= DATASET RECORDS =
——————
/-- STAGE_START: the newel rents a page of mezzanine whose first word counts the bytes to come, and the copies go to engines of the
dies that hold their destinations; without a page the launch waits (log entry 87). -/
def execStageStart (id : Nat) (s : State) : Out :=
  let l := launchOf s id
  if l.stage != 1 || l.staged || l.stagedAt != 0 || l.status.isSome || !depsMet s l || hostHolds s l then .next s
  else
    let ps := l.stagings.flatMap stagePieces
    let die := dieOfGlobal s l.vd ((ps.head?.map (fun p => p.2.1)).getD 0)
    let page : Rent := { (default : Rent) with owner := 64 * 65536, tier := 2, size := 1, paid := never, core := die * 128 }
    match claimRegion s 64 die 1 (die * 128) page with
    | none => .next s
    | some (ref, s) =>
      let ids := (List.range ps.length).map (· + s.nextId)
      let s := { s with nextId := s.nextId + ps.length }
      let s := journal s 3 l.vd l.queue l.seq ids
      let s := modLaunch s id (fun l => { l with stagedAt := ps.length, stageRef := ref, staged := ps.isEmpty })
      let s := putWord s (rentOf s ref).space 0 ⟨min 0xFFFFFFFF ((ps.map (fun p => p.2.2)).foldl (· + ·) 0), 0, 0, false, false⟩ (now s die)
      .next ((ids.zip ps).foldl (fun s (x : Nat × Nat × Nat × Nat) =>
        modEng s (dieOfGlobal s l.vd x.2.2.1 * 4) (fun e => { e with buffer := buffered e.buffer (stageCmd s id x.1 x.2) })) s)

/-- The staging of a launch is counted complete: the newel takes note, and its page goes back (R56, R68). -/
def stagingDone (s : State) (id : Nat) : State :=
  let l := launchOf s id
  poke (journal (dropStaging (modLaunch s id (fun l => { l with staged := true })) id) 3 l.vd l.queue l.seq [])

/-- A launch's copies are all counted and no newel has taken note yet. -/
def stagingReached (s : State) (l : Launch) : Bool :=
  l.stageRef != 0 && !l.staged && l.stagedAt = 0 && (wordAt s (rentOf s l.stageRef).space 0).reached

/-- STAGE_COMPLETE: a staging copy is over; when all are and the launch's word has reached, the launch is staged; or the copy's
truncation ends the launch. In a take-over the newel takes note at its end (R71). -/
def execStageComplete (id : Nat) (s : State) : Out :=
  let l := launchOf s id
  if l.stagedAt = 0 || l.status.isSome then .next s
  else
    let s := modLaunch s id (fun l => { l with stagedAt := l.stagedAt - 1 })
    if l.info = 1 then .next (endLaunch s id 1 cLAPSED 0)
    else if l.info = 2 then .next (endLaunch s id 1 cUNCORR 0)
    else .next (if stagingReached s (launchOf s id) && !takingOver s then stagingDone s id else s)

/-! ## The choice (R60, R62) -/

/-- A team could run now: what would issue or resume it succeeds. -/
def issuable (s : State) (restore : State → Nat → List Nat → Option State) (team : Nat) : Bool :=
  waitsForCores s team && (match placeTeam s team with
    | some cs => ((if (teamOf s team).state = 0 then issueTeam s team cs else restore s team cs)).isSome
    | none => false)

/-- The virtual device and level of a team. -/
def teamVd (s : State) (t : Nat) : Nat := (launchOf s (teamOf s t).launch).vd
def teamLevel (s : State) (t : Nat) : Nat := (launchOf s (teamOf s t).launch).level

/-- Teams that wait, resumable ones ahead of the others, each oldest first (R61). -/
def waitingTeams (s : State) : List Nat :=
  ((s.teams.filter (fun e => e.2.state == 3)).map Prod.fst) ++ ((s.teams.filter (fun e => e.2.state == 0)).map Prod.fst)

def deficitOf (s : State) (vd level : Nat) : Int := (tget (vdOf s vd).deficit level).getD 0

/-- Rounds of refill until a device of the list has a positive deficit (R60). -/
def refillRounds (s : State) (level : Nat) (vds : List Nat) : Nat :=
  vds.foldl (fun n v => min n ((-(deficitOf s v level)).toNat / 2 ^ 24 + 1)) (2 ^ 64)

/-- A new round: each device of a list receives 2^24, at most 2^25 in all (R60). -/
def refill (s : State) (level n : Nat) (vds : List Nat) : State :=
  vds.foldl (fun s v => modVd s v (fun x => { x with
    deficit := tset x.deficit level (min ((tget x.deficit level).getD 0 + (n * 2 ^ 24 : Nat)) (2 ^ 25)) })) s

/-- The device a level serves next, visiting from after the last one served; a new round refills first. -/
def servedVd (s : State) (level : Nat) (ready waiting : List Nat) : Option (Nat × State) :=
  let pick := fun (s : State) =>
    let last := match tget s.newel.lastServed level with | some v => v + 1 | none => 0
    ((List.range 64).map (fun i => (last + i) % 64)).find? (fun v => ready.contains v && decide (0 < deficitOf s v level))
  match pick s with
  | some v => some (v, s)
  | none =>
    let s := refill s level (refillRounds s level ready) waiting
    (pick s).map (fun v => (v, s))

/-- A team has gone at this very tick: the newel's look at the scoreboard goes on (log entry 41). -/
def servedNow (s : State) : Bool := s.teams.any (fun e => (e.2.state = 1 || e.2.state = 5) && e.2.issueTick == now s 0)

/-- One level's turn: the team it issues or, with none issuable and none gone at this tick, a new round for those that wait (R60). -/
def levelTurn (s : State) (ready : List Nat) (level : Nat) : Option Nat × State :=
  let here := ready.filter (fun t => teamLevel s t == level)
  let waiting := (((waitingTeams s).filter (fun t => teamLevel s t == level)).map (teamVd s)).eraseDups
  if here.isEmpty then (none, if servedNow s then s else refill s level 1 waiting)
  else match servedVd s level ((here.map (teamVd s)).eraseDups) waiting with
    | some (v, s) =>
      (here.find? (fun t => teamVd s t == v), { s with newel := { s.newel with lastServed := tset s.newel.lastServed level v } })
    | none => (none, s)

/-- The next team to issue or resume, level 3 first; of aged teams only the one that aged first (R62). -/
def nextTeam (s : State) (restore : State → Nat → List Nat → Option State) : Option Nat × State :=
  let aged := agedTeams s
  let ready := (waitingTeams s).filter (fun t => issuable s restore t && (!aged.contains t || aged.head? == some t))
  match aged.head?.filter (fun t => ready.contains t) with
  | some t => (some t, s)
  | none => [3, 2, 1, 0].foldl (fun (x : Option Nat × State) level =>
      match x.1 with
      | some _ => x
      | none => levelTurn x.2 ready level) (none, s)

/-! ## What waits -/

/-- Pages of a launch's streams that regions back are noted (R57). -/
def notePages (s : State) (id : Nat) : State :=
  let l := launchOf s id
  let here := (l.streamImgs.flatMap (fun e => streamPages e.2)).filter (fun p => !l.backed.contains p && (globalMap (vdOf s l.vd) (p * 65536)).isSome)
  modLaunch s id (fun l => { l with backed := l.backed ++ here.eraseDups })

/-- A launch that waits: its block is read, its pages are asked for, its staging starts; reclaimed pages end it (R37, R51,
R56, R57). -/
def reviewLaunch (s : State) (id : Nat) : State :=
  let s := notePages (readInit s id) id
  let l := launchOf s id
  if l.stage != 1 || l.status.isSome then s
  else if pagesState s l = 2 then endSoftly s id cLAPSED 0
  else
    let s := askPages s id
    if l.staged || l.stagedAt != 0 || !depsMet s l || hostHolds s l then s else sched s 0 (now s 0) 18 0 0 (.ins (.stageStart id))

/-- A team whose launch goes on: no gallery may be able to hold it, whatever its state (Table 3.6); of one that waits, the
save area may be gone (Table 4.10), and it waits for cores from now on or no longer (R62). -/
def reviewTeam (s : State) (t : Nat) : State :=
  let m := teamOf s t
  if m.state = 4 then s
  else if !((List.range 128).any (couldHold s t)) then endLaunch s m.launch 1 cFENCED 0
  else if m.state != 0 && m.state != 3 then s
  else if (teamUnits s t).any (fun u => u.wait != .done && u.saveRef != 0 && (rentOf s u.saveRef).state != 1 && (rentOf s u.saveRef).state != 2) then
    endSoftly s m.launch cLAPSED 0
  else if !waitsForCores s t then modTeam s t (fun m => { m with waitStart := none, aged := none })
  else if m.waitStart.isSome then s
  else schedNewel (modTeam s t (fun m => { m with waitStart := some (now s 0) })) (2 ^ 26) (.teamAged t)

/-- TEAM_AGED (R62). -/
def execTeamAged (team : Nat) (s : State) : Out :=
  let m := teamOf s team
  if m.waitStart != some (now s 0 - 2 ^ 26) || (m.state != 0 && m.state != 3) then .next s
  else .next (poke (modTeam s team (fun m => { m with aged := some (now s 0) })))

end Sys2Proof.Machine
end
——————
All that should be written out is the stretch of lines above between the one holding "let last := match" and the one holding "def levelTurn (s", inclusive, exactly as given.

    let last := match tget s.newel.lastServed level with | some v => v + 1 | none => 0
    ((List.range 64).map (fun i => (last + i) % 64)).find? (fun v => ready.contains v && decide (0 < deficitOf s v level))
  match pick s with
  | some v => some (v, s)
  | none =>
    let s := refill s level (refillRounds s level ready) waiting
    (pick s).map (fun v => (v, s))

/-- A team has gone at this very tick: the newel's look at the scoreboard goes on (log entry 41). -/
def servedNow (s : State) : Bool := s.teams.any (fun e => (e.2.state = 1 || e.2.state = 5) && e.2.issueTick == now s 0)

/-- One level's turn: the team it issues or, with none issuable and none gone at this tick, a new round for those that wait (R60). -/
def levelTurn (s : State) (ready : List Nat) (level : Nat) : Option Nat × State :=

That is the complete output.